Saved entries
-- ==== Sys2Proof/Tests/Slice0.lean ====
section
/-! SUPPORT. Tests on fixed values, and for every obligation with hypotheses a witness that meets them. The expected
results of section 3 are the vectors of 95_test_vectors.md, named in each test's docstring. -/

namespace Sys2Proof.Tests

open Sys2Proof.Machine

/-! ## 1. Well-formedness and decoding -/

/-- R87(e): the only operand the types admit and no encoding has. -/
theorem test_rotl_by_zero_ill_formed : (Instr.rotl 0x12345678#32 0#5).wellFormed = false := by decide

theorem test_rotl_by_31_well_formed : (Instr.rotl 0#32 31#5).wellFormed = true := by decide

/-! One word of every command, written out from the opcode map of R84. -/

theorem test_decode_construct : decode 0x0100200C#32 0#32 = .ok (.construct 32#8 12#8) := by decide
theorem test_decode_setctr : decode 0x02000000#32 0xFFFFFFFF#32 = .ok (.setctr 0xFFFFFFFF#32) := by decide
theorem test_decode_getctr : decode 0x03000000#32 0#32 = .ok (.getctr) := by decide
theorem test_decode_rotl : decode 0x1000001F#32 0x80000000#32 = .ok (.rotl 0x80000000#32 31#5) := by decide
theorem test_decode_qround : decode 0x11000000#32 0#32 = .ok (.qround) := by decide
theorem test_decode_blockfn : decode 0x12000000#32 0#32 = .ok (.blockfn false) := by decide
theorem test_decode_blockfn_raw : decode 0x12000001#32 0#32 = .ok (.blockfn true) := by decide
theorem test_decode_ksblock : decode 0x20000000#32 0#32 = .ok (.ksblock) := by decide
theorem test_decode_ksbatch : decode 0x21000000#32 0#32 = .ok (.ksbatch) := by decide
theorem test_decode_transform_ref : decode 0x30000000#32 0#32 = .ok (.transformRef) := by decide
theorem test_decode_transform_ro : decode 0x30100000#32 0#32 = .ok (.transformRo) := by decide
theorem test_decode_transform_vec : decode 0x30200000#32 0#32 = .ok (.transformVec) := by decide

/-! The words of the second names (R94) are those of their core commands. -/

theorem test_encode_encrypt : encode (.encrypt .reduced) = (0x30100000#32, 0#32) := by decide
theorem test_encode_decrypt : encode (.decrypt .vectorized) = (0x30200000#32, 0#32) := by decide
theorem test_encode_seek : encode (.seek 7#32) = (0x02000000#32, 7#32) := by decide
theorem test_encode_construct_fields : encode (.construct 0xAB#8 0xCD#8) = (0x0100ABCD#32, 0#32) := by decide

/-! A word pair for each clause of R87. -/

theorem test_reject_all_zero_word : decode 0#32 0#32 = .error .unassignedOpcode := by decide
theorem test_reject_reserved_of_setctr : decode 0x02000001#32 5#32 = .error .reservedField := by decide
theorem test_reject_bit_5_of_rotl : decode 0x10000020#32 0x12345678#32 = .error .reservedField := by decide
theorem test_reject_bit_1_of_blockfn : decode 0x12000002#32 0#32 = .error .reservedField := by decide
theorem test_reject_bit_0_of_transform : decode 0x30000001#32 0#32 = .error .reservedField := by decide
theorem test_reject_bit_16_of_construct : decode 0x0101200C#32 0#32 = .error .reservedField := by decide
theorem test_reject_imm_of_ksblock : decode 0x20000000#32 1#32 = .error .immNotZero := by decide
theorem test_reject_tier_3 : decode 0x30300000#32 0#32 = .error .reservedTier := by decide
theorem test_reject_rotl_by_zero : decode 0x10000000#32 0x12345678#32 = .error .rotateByZero := by decide

/-! The table's numbering: CMD in bits 31 to 0, IMM above them. -/

theorem test_table_word : decodeTableWord 32 0x21000000 = some .ksbatch := by decide
theorem test_table_word_with_imm : decodeTableWord 64 0x0000000702000000 = some (.setctr 7#32) := by decide
theorem test_table_word_rejected : decodeTableWord 32 0x30300000 = none := by decide

/-! ## 2. Helpers -/

/-- `n` bytes written as one number in hexadecimal, byte 0 first. -/
def bytes (n x : Nat) : List Byte := (List.range n).map fun i => BitVec.ofNat 8 (x >>> (8 * (n - 1 - i)))

/-- The word of four bytes written in the order of the byte interface. -/
def keyWord (i : Nat) : Word := BitVec.ofNat 32 (4 * i) + BitVec.ofNat 32 (4 * i + 1) <<< 8
  + BitVec.ofNat 32 (4 * i + 2) <<< 16 + BitVec.ofNat 32 (4 * i + 3) <<< 24

/-- The fixture K0 of 95_test_vectors.md: key and nonce zero. -/
def k0 (ctr : Word) (exh : Bool) : State := { State.reset with kv := true, ctr := ctr, exh := exh }

/-- The fixture Krfc: key bytes 0x00 to 0x1f, nonce bytes 00000009 0000004a 00000000. -/
def krfc (ctr : Word) : State :=
  { k0 ctr false with
    key := Vector.ofFn fun i => keyWord i.val
    nonce := #v[0x09000000#32, 0x4a000000#32, 0#32] }

/-- The state in which the host sends one request. -/
def asking (s : State) (cmd imm : Word) (data : List Byte) : State :=
  { s with inbox := [.command { cmd := cmd, imm := imm, data := data }] }

/-- What a step shows: the responses delivered, CTR and EXH; none where it has no next state. -/
def shown (o : Host.Outcome State Fault Refusal) : Option (List Response × Word × Bool) :=
  match o with
  | .next t => some (t.outbox, t.ctr, t.exh)
  | .fault _ => none
  | .refused _ => none

/-- What `n` steps show. -/
def after (n : Nat) (s : State) : Option (List Response × Word × Bool) := shown (runSteps n s)

/-- A response with status OK. -/
def okWith (rdata : List Byte) : List Response := [{ status := .ok, rdata := rdata }]

/-- A response that reports an error. -/
def failed (st : Status) : List Response := [{ status := st, rdata := [] }]

/-! ## 3. Results of the commands -/

/-- R200, R201, on an exhausted engine: byte 4j of the key is the least significant byte of KEY[j], the nonce likewise;
CTR becomes 0 and EXH is cleared. -/
theorem test_construct :
    (match step (asking (k0 5#32 true) 0x0100200C#32 0#32
        (bytes 44 0x000102030405060708090a0b0c0d0e0f101112131415161718191a1b1c1d1e1f000000090000004a00000000)) with
      | .next t => decide (t.key[0] = 0x03020100#32 ∧ t.key[7] = 0x1f1e1d1c#32 ∧
          t.nonce = #v[0x09000000#32, 0x4a000000#32, 0#32] ∧ t.ctr = 0#32 ∧ t.exh = false ∧ t.kv = true)
      | .fault _ => false
      | .refused _ => false) = true := by
  decide +kernel

/-- CT10: a failed CONSTRUCT keeps the old state. -/
theorem test_construct_key_of_31_bytes :
    after 1 (asking (krfc 1#32) 0x01001F0C#32 0#32 (List.replicate 43 0#8)) =
      some (failed .invalidKeySize, 1#32, false) := by
  decide +kernel

/-- CT20: SETCTR clears EXH. -/
theorem test_setctr :
    after 1 (asking (k0 0 true) 0x02000000#32 0#32 ([])) =
      some (okWith [], 0#32, false) := by
  decide +kernel

/-- CT12. -/
theorem test_setctr_before_construct :
    after 1 (asking (State.reset) 0x02000000#32 5#32 ([])) =
      some (failed .notConstructed, 0#32, false) := by
  decide +kernel

/-- CT15. -/
theorem test_getctr :
    after 1 (asking (k0 7 false) 0x03000000#32 0#32 ([])) =
      some (okWith (bytes 8 0x0700000000000000), 7#32, false) := by
  decide +kernel

/-- CT19. -/
theorem test_getctr_exhausted :
    after 1 (asking (k0 0 true) 0x03000000#32 0#32 ([])) =
      some (okWith (bytes 8 0x0000000001000000), 0#32, true) := by
  decide +kernel

/-- ROT1. -/
theorem test_rotl_wraps :
    after 1 (asking (State.reset) 0x10000001#32 0x80000000#32 ([])) =
      some (okWith (bytes 4 0x01000000), 0#32, false) := by
  decide +kernel

/-- ROT6. -/
theorem test_rotl_by_12 :
    after 1 (asking (State.reset) 0x1000000C#32 0xDEADBEEF#32 ([])) =
      some (okWith (bytes 4 0xeafdeedb), 0#32, false) := by
  decide +kernel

• _Work instructions_: Copy each line of the records above that carries the word "Option".

• _Result of the task_:
def shown (o : Host.Outcome State Fault Refusal) : Option (List Response × Word × Bool) :=
def after (n : Nat) (s : State) : Option (List Response × Word × Bool) := shown (runSteps n s)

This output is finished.